NAME¶
PopulationPathScan - apply PathScan test to populations rather than just single
individuals
SYNOPSIS¶
use PopulationPathScan;
my $obj = PopulationPathScan->new ($ref_to_list_of_gene_lengths);
$obj->assign ($number_of_compartments);
$obj->preprocess ($background_mutation_rate);
$pval = $obj->population_pval_approx ($ref_to_list_of_hits_per_sample);
$pval = $obj->population_pval_exact ($ref_to_list_of_hits_per_sample);
DESCRIPTION¶
The "PathScan" package is implemented strictly as a test of a set of
genes, e.g. a pathway, for a
single individual. Specifically, knowing
the gene lengths in the pathway, the number of genes that have at least one
mutation, and the estimated background mutation rate, one can test the null
hypothesis that these observed mutations are well-explained simply by the
mechanism of random background mutation. However, it will often be the case
that data for a pathway will be available for many individuals, meaning that
we now have many tests of the given (single) hypothesis. (This should not be
confused with the scenario of multiple hypothesis testing.) The set of values
contains much more information than a single value, suggesting that
significance must be judged on the basis of the collective result. For
example, while no single p-value by itself may exceed the chosen statistical
threshold, the overall set of probabilities may still give the impression of
significance. Properly combining such numbers is a necessary, but not entirely
trivial task. This package basically serves as a high-level interface to first
perform individual tests using the methods of "PathScan", and then
to properly combine the resulting p-values using the methods of
"CombinePvals".
AUTHOR¶
Michael C. Wendl
mwendl@wustl.edu
Copyright (C) 2009 Washington University
This program is free software; you can redistribute it and/or modify it under
the terms of the GNU General Public License as published by the Free Software
Foundation; either version 2 of the License, or (at your option) any later
version.
This program is distributed in the hope that it will be useful, but WITHOUT ANY
WARRANTY; without even the implied warranty of MERCHANTABILITY or FITNESS FOR
A PARTICULAR PURPOSE. See the GNU General Public License for more details.
You should have received a copy of the GNU General Public License along with
this program; if not, write to the Free Software Foundation, Inc., 59 Temple
Place - Suite 330, Boston, MA 02111-1307, USA.
METHODS¶
The available methods are listed below.
new¶
The object constructor takes a mandatory, but otherwise un-ordered reference to
a list of gene lengths comprising the biological group (e.g. a pathway) whose
mutation significance is to be analyzed using the PathScan paradigm.

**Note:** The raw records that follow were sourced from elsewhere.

/-- A step whose edge is rejected leaves what the step with a steady key leaves, but for `key_q`. -/
theorem stepRule_edge_rejected_eq_steady (hr : w.rst = false)
    (hp : EventSource.pressEdge.present w r.keyQ = true → EventSource.pressEdge.enabled (beforeEdge w r) = false)
    (hf : EventSource.releaseEdge.present w r.keyQ = true → EventSource.releaseEdge.enabled (beforeEdge w r) = false) :
    stepRule w r = { stepRule { w with key := r.keyQ } r with keyQ := w.key } := by
  rw [stepRule_edge_rejected hr hp hf, stepRule_steady (w := { w with key := r.keyQ }) hr rfl]
  rfl

end Machine

open Machine

/-- Settles O4: the bits by their places, and every step ends by sampling the key. -/
theorem eventVectorBits : Obligations.EventVectorBits := by
  refine ⟨fun w keyQ => ?_, fun c r v w => ⟨stepRule_keyQ v r, fun hk => ?_⟩⟩
  · obtain ⟨hrst, htick, hrise, hfall⟩ := getLsbD_eventOf w keyQ
    refine ⟨hrst, htick, hrise, hfall, ?_, getLsbD_eventOf_steady⟩
    rw [hrise, hfall]
    rintro ⟨h1, h0⟩
    simp [fallOf_of_riseOf h1] at h0
  · exact getLsbD_eventOf_steady (hk.trans (stepRule_keyQ v r).symm)

/-- Settles O19: the registers by the equation of `exec`, the inputs by the NOP row of the table. -/
theorem nopResult : Obligations.NopResult :=
  ⟨exec_eq .nop, fun w keyQ => by simp [operationOf_eq_ok_iff, Instr.selectedBy, and_assoc]⟩

/-- Settles O40: the tick phase ignores the tick, and an edge phase that rejects its edge leaves the sampling alone; the other
edge is then not present. -/
theorem disabledEventsHaveNoEffect : Obligations.DisabledEventsHaveNoEffect := by
  intro c w r hr
  refine ⟨stepRule_tick_ignored, fun hrise hoff => ?_, fun hfall hoff => ?_⟩
  · exact stepRule_edge_rejected_eq_steady hr (fun _ => hoff)
      fun hfall => absurd hfall (by simp [EventSource.present, fallOf_of_riseOf hrise])
  · exact stepRule_edge_rejected_eq_steady hr
      (fun hrise => absurd hfall (by simp [EventSource.present, fallOf_of_riseOf hrise])) fun _ => hoff

end Sys2Proof

/-! PROOFS. A key that moves in RELEASED_TIMING (spec/40_edge_detect.md R51, spec/70_reset_and_hazards.md R97 item 2): until a
TIMEOUT neither edge is enabled, so only the sampled key tells the run from the run with the key up. -/

namespace Sys2Proof

namespace Machine

variable {c : Config} {w : In3} {r : Regs c}

theorem sampleKey_of_keyQ {k : Bool} (h : r.keyQ = k) : sampleKey k r = r := by
  subst h
  rfl

/-- The tick phase does not read the sampled key. -/
theorem tickPhase_sampleKey (k : Bool) (w : Regs c) : tickPhase (sampleKey k w) = sampleKey k (tickPhase w) := by
  simp only [tickPhase, apply_ite (sampleKey k)]
  rfl

/-- The phases before the edge phase read neither the key nor the sampled key. -/
theorem beforeEdge_sampleKey (k : Bool) (w : In3) (r : Regs c) :
    beforeEdge { w with key := k } (sampleKey k r) = sampleKey k (beforeEdge w r) := by
  simp only [beforeEdge, apply_ite (sampleKey k), ← tickPhase_sampleKey]
  rfl

/-- Only a TIMEOUT ends RELEASED_TIMING before the edge phase. -/
theorem beforeEdge_releasedTiming (h : r.control = .releasedTiming) (hr : w.rst = false)
    (hno : .timeout ∉ internalOps w r) : (beforeEdge w r).control = .releasedTiming := by
  rcases beforeEdge_cases w r with ⟨hb, -⟩ | ⟨-, -, -, hb, -⟩ | ⟨ht, hti, hle, -⟩
  · rwa [hb]
  · rwa [hb]
  · exact absurd (timeout_mem_internalOps.mpr ⟨hr, ht, tickTimesOut_eq_true.mpr ⟨hti, hle⟩⟩) hno

/-- In RELEASED_TIMING a press edge finds the timer running and a release edge finds no press, so both are rejected. -/
theorem stepRule_releasedTiming (h : r.control = .releasedTiming) (hr : w.rst = false)
    (hno : .timeout ∉ internalOps w r) : stepRule w r = sampleKey w.key (beforeEdge w r) := by
  obtain ⟨hti, hp⟩ := control_eq_releasedTiming.mp (beforeEdge_releasedTiming h hr hno)
  exact stepRule_edge_rejected hr (fun _ => by simp [EventSource.enabled, pressAccepted, hti]) fun _ => hp

/-- Until a TIMEOUT ends RELEASED_TIMING, a run and the same run with the key up differ in the sampled key only. -/
theorem runWords_keyUp_of_releasedTiming (ws : List In3) (h : r.control = .releasedTiming)
    (hws : ∀ w ∈ ws, w.rst = false) (hno : .timeout ∉ runOps r ws) :
    sampleKey false (runWords r ws) =
      runWords (sampleKey false r) (ws.map (fun w => { w with key := false })) := by
  induction ws generalizing r with
  | nil => rfl
  | cons w ws ih =>
    obtain ⟨hr, hws⟩ := List.forall_mem_cons.mp hws
    rw [runOps, List.mem_append, not_or] at hno
    have hstep := stepRule_releasedTiming h hr hno.1
    have hcontrol : (stepRule w r).control = .releasedTiming := by
      rw [hstep]
      exact beforeEdge_releasedTiming h hr hno.1
    have hup : sampleKey false (stepRule w r) = stepRule { w with key := false } (sampleKey false r) := by
      rw [hstep, stepRule_steady (w := { w with key := false }) hr rfl, beforeEdge_sampleKey]
      rfl
    rw [runWords, ih hcontrol hws hno.2, hup]
    rfl

end Machine

open Machine

/-- Settles O51: the two runs can differ in the sampled key only, and the last word, the same in both, samples the key up. -/
theorem rejectedPressLeavesNoTrace : Obligations.RejectedPressLeavesNoTrace := by
  intro c r held q hcontrol hq hheld hqr hqk hno
  have hws : ∀ w ∈ held ++ [q], w.rst = false :=
    List.forall_mem_append.mpr ⟨fun w hw => (hheld w hw).1, List.forall_mem_singleton.mpr hqr⟩
  have hlast : (runWords r (held ++ [q])).keyQ = false := by
    rw [runWords_append]
    exact (stepRule_keyQ q _).trans hqk
  have hup : ({ q with key := false } : In3) = q := by rw [← hqk]
  calc runWords r (held ++ [q])
      = sampleKey false (runWords r (held ++ [q])) := (sampleKey_of_keyQ hlast).symm
    _ = runWords (sampleKey false r) ((held ++ [q]).map (fun w => { w with key := false })) :=
        runWords_keyUp_of_releasedTiming _ hcontrol hws hno
    _ = runWords r (held.map (fun w => { w with key := false }) ++ [q]) := by
        rw [sampleKey_of_keyQ hq, List.map_append, List.map_singleton, hup]

end Sys2Proof

/-! PROOFS. A bounce at the start of a press (spec/40_edge_detect.md R52): the first release is noise, and whether the second
press is accepted depends on whether that release stopped the timer. -/

namespace Sys2Proof

namespace Machine

variable {c : Config} {r : Regs c}

/-- The noise action and the long-press action show the same pattern (spec/42_symbol_classifier.md R69). -/
theorem act_noise (lng : Bool) (w : Regs c) : act .noise lng w = showPattern c.patError w := by
  cases lng <;> rfl

/-- A release below `T_LOW` shows the error pattern and ends the press (R59, R68, R69). -/
theorem releasePhase_noise {w : Regs c} (hp : w.pressed = true) (hlow : w.elapsed.toNat < c.tLow) :
    releasePhase w = endPress (showPattern c.patError w) := by
  simp [releasePhase, hp, acceptRelease, classify, classOf_eq_noise.mpr hlow, act_noise]

/-- `DOWN` from IDLE with the key up is an accepted press (R58). -/
theorem stepRule_down_accepted (hidle : r.control = .idle) (hq : r.keyQ = false) :
    stepRule (In3.idleWord true) r = sampleKey true (acceptPress (pulseClear r)) := by
  obtain ⟨hti, hp⟩ := control_eq_idle.mp hidle
  have hpress : pressPhase (pulseClear r) = acceptPress (pulseClear r) := (pressPhase_effect (pulseClear r)).accepted hti hp
  rw [← hpress]
  exact stepRule_pressEdge rfl rfl hq

/-- `DOWN` while timing with the key up is a rejected press (R58). -/
theorem stepRule_down_rejected (hti : r.timing = true) (hq : r.keyQ = false) :
    stepRule (In3.idleWord true) r = sampleKey true (pulseClear r) := by
  have hpress : pressPhase (pulseClear r) = pulseClear r := (pressPhase_effect (pulseClear r)).rejected (.inl hti)
  rw [← hpress]
  exact stepRule_pressEdge rfl rfl hq

/-- `UP` below `T_LOW` after a latched press is noise. -/
theorem stepRule_up_noise (hp : r.pressed = true) (hlow : r.elapsed.toNat < c.tLow) (hq : r.keyQ = true) :
    stepRule (In3.idleWord false) r = sampleKey false (endPress (showPattern c.patError (pulseClear r))) := by
  rw [← releasePhase_noise (w := pulseClear r) hp hlow]
  exact stepRule_releaseEdge rfl rfl hq

end Machine

open Machine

my $obj = PopulationPathScan->new ([474, 1038, 285, ...]);
The method checks to make sure that all elements are legitimate lengths, i.e.
integers exceeding 3.
assign¶
This method assigns the manner in which genes will be internally organized for
passing to the PathScan calculation component. The main consideration here is
how the list may be compartmentalized for greater computational efficiency,
though at some loss of accuracy, for the PathScan calculation. If the gene
list is long, exact calculation is generally infeasible. The method takes a
single argument representing the number of compartments (or sub-lists) the
lengths will be divided into, e.g. 1 represents a single list, i.e. exact
computation, 2 indicates two lists, 3 three lists, etc.
$obj->assign (3);
The values are then organized internally such that the smallest genes are
grouped together, then the slightly larger ones, and so forth. Generally, 3 or
4 lists give reasonable balance between accuracy and computation (Wendl et
al., in progress).
preprocess¶
This method pre-processes the population-level calculation, specifically, it
sets up and executes the PathScan module to obtain the CDF associated with the
given gene set and background mutation rate. It takes the latter as an
argument.
$obj->preprocess (0.0000027);
Executing this method will take various amounts of CPU time, depending upon the
level of accuracy and the number of genes in the calculation.
The method optionally takes the list of the number of mutated genes in the group
for each sample as a second argument, if this information is known at this
point
$obj->preprocess (0.0000027, [4, 5, 7, 3, 0, ...]);
and it is usually better to use this form because the internals will compute
only a truncated CDF that is just sufficient to process this list, rather than
computing the full CDF. Not only is speed improved, but this helps avoid
overflow errors for large pathways.
population_pval_exact¶
This method performs the population-level calculation using exact enumeration.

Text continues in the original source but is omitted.